[RECORD SET]

theorem State.canonical.tabInstall {persist : Bool} {key : Nat} (h : s.canonical) : (tabInstall s persist key).canonical :=
  .ite h.tabResult (.ite h.tabResult (.ite h.tabResult (.ite h.tabResult (.tabResult (.showCopies (.update (.ite h.expand.nvWrite h.expand)))))))

theorem State.canonical.installDone {ok : Bool} (h : s.canonical) : (installDone s ok).canonical := by
  unfold Machine.installDone
  split
  · exact h
  · exact h
  · exact .ite h.update.tabResult (.tabResult (.showCopies (.onCopy (.ite h.update.nvWrite h.update))))

theorem State.canonical.stopBurnish (h : s.canonical) : (stopBurnish s).canonical :=
  h.update.tabResult

theorem State.canonical.saveCheckpoint (h : s.canonical) : (saveCheckpoint s).canonical :=
  h.update.tabResult

theorem State.canonical.clearAccumulators {key : Nat} (h : s.canonical) : (clearAccumulators s key).canonical :=
  .ite h.tabResult h.update.tabResult

theorem State.canonical.tabCommand {op key : Nat} (h : s.canonical) : (tabCommand s op key).canonical := by
  refine .ite h ?_
  split
  · exact h.tabCheck
  · exact h.tabInstall
  · exact h.tabInstall
  · exact h.stopBurnish
  · exact h.saveCheckpoint
  · exact h.clearAccumulators
  · exact h

theorem State.canonical.showChunks (h : s.canonical) : s.showChunks.canonical :=
  h.setFld.setFld

theorem State.canonical.openTransfer {data : Word} (h : s.canonical) : (openTransfer s data).canonical :=
  .ite h h.setFld.setFld.update.showChunks

theorem State.canonical.grainChunk {c : ImageCell} (h : s.canonical) : (grainChunk s c).canonical :=
  .ite h.bump h.dramWrite.update.bump.showChunks

theorem State.canonical.accWrite {init n : Nat} {data : Word} (h : s.canonical) : (accWrite s init n data).canonical :=
  .ite h h.dramWrite.showSaturated

theorem State.canonical.grainWinWrite {init i : Nat} {data : Word} (h : s.canonical) : (grainWinWrite s init i data).canonical := by
  unfold Machine.grainWinWrite
  split
  · exact .ite h.dramWrite h.dramRange
  · exact h.accWrite
  · exact h

theorem State.canonical.grainWinRead {init i : Nat} (h : s.canonical) : (grainWinRead s init i).1.canonical := by
  unfold Machine.grainWinRead
  split
  · exact .ite_fst (.pair h) (.pair h.dramRange)
  · exact .pair h
  · exact .pair h

theorem State.canonical.showCurves (h : s.canonical) : s.showCurves.canonical := by
  unfold State.showCurves
  split
  · exact h.setFld.setFld.setFld.setFld
  · exact h.setFld.setFld.setFld.setFld

theorem State.canonical.loadTherm {c : Nat} (h : s.canonical) : (s.loadTherm c).canonical :=
  .ite h (h.iterate (fun h => h.iterate (fun h => h.setFld.setFld.setFld.setFld)))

[ASSIGNMENT] Each record above must be restated in full, word for word.

[SOLUTION]
theorem State.canonical.tabInstall {persist : Bool} {key : Nat} (h : s.canonical) : (tabInstall s persist key).canonical :=
  .ite h.tabResult (.ite h.tabResult (.ite h.tabResult (.ite h.tabResult (.tabResult (.showCopies (.update (.ite h.expand.nvWrite h.expand)))))))

theorem State.canonical.installDone {ok : Bool} (h : s.canonical) : (installDone s ok).canonical := by
  unfold Machine.installDone
  split
  · exact h
  · exact h
  · exact .ite h.update.tabResult (.tabResult (.showCopies (.onCopy (.ite h.update.nvWrite h.update))))

theorem State.canonical.stopBurnish (h : s.canonical) : (stopBurnish s).canonical :=
  h.update.tabResult

theorem State.canonical.saveCheckpoint (h : s.canonical) : (saveCheckpoint s).canonical :=
  h.update.tabResult

theorem State.canonical.clearAccumulators {key : Nat} (h : s.canonical) : (clearAccumulators s key).canonical :=
  .ite h.tabResult h.update.tabResult

theorem State.canonical.tabCommand {op key : Nat} (h : s.canonical) : (tabCommand s op key).canonical := by
  refine .ite h ?_
  split
  · exact h.tabCheck
  · exact h.tabInstall
  · exact h.tabInstall
  · exact h.stopBurnish
  · exact h.saveCheckpoint
  · exact h.clearAccumulators
  · exact h

theorem State.canonical.showChunks (h : s.canonical) : s.showChunks.canonical :=
  h.setFld.setFld

theorem State.canonical.openTransfer {data : Word} (h : s.canonical) : (openTransfer s data).canonical :=
  .ite h h.setFld.setFld.update.showChunks

theorem State.canonical.grainChunk {c : ImageCell} (h : s.canonical) : (grainChunk s c).canonical :=
  .ite h.bump h.dramWrite.update.bump.showChunks

theorem State.canonical.accWrite {init n : Nat} {data : Word} (h : s.canonical) : (accWrite s init n data).canonical :=
  .ite h h.dramWrite.showSaturated

theorem State.canonical.grainWinWrite {init i : Nat} {data : Word} (h : s.canonical) : (grainWinWrite s init i data).canonical := by
  unfold Machine.grainWinWrite
  split
  · exact .ite h.dramWrite h.dramRange
  · exact h.accWrite
  · exact h

theorem State.canonical.grainWinRead {init i : Nat} (h : s.canonical) : (grainWinRead s init i).1.canonical := by
  unfold Machine.grainWinRead
  split
  · exact .ite_fst (.pair h) (.pair h.dramRange)
  · exact .pair h
  · exact .pair h

theorem State.canonical.showCurves (h : s.canonical) : s.showCurves.canonical := by
  unfold State.showCurves
  split
  · exact h.setFld.setFld.setFld.setFld
  · exact h.setFld.setFld.setFld.setFld

theorem State.canonical.loadTherm {c : Nat} (h : s.canonical) : (s.loadTherm c).canonical :=
  .ite h (h.iterate (fun h => h.iterate (fun h => h.setFld.setFld.setFld.setFld)))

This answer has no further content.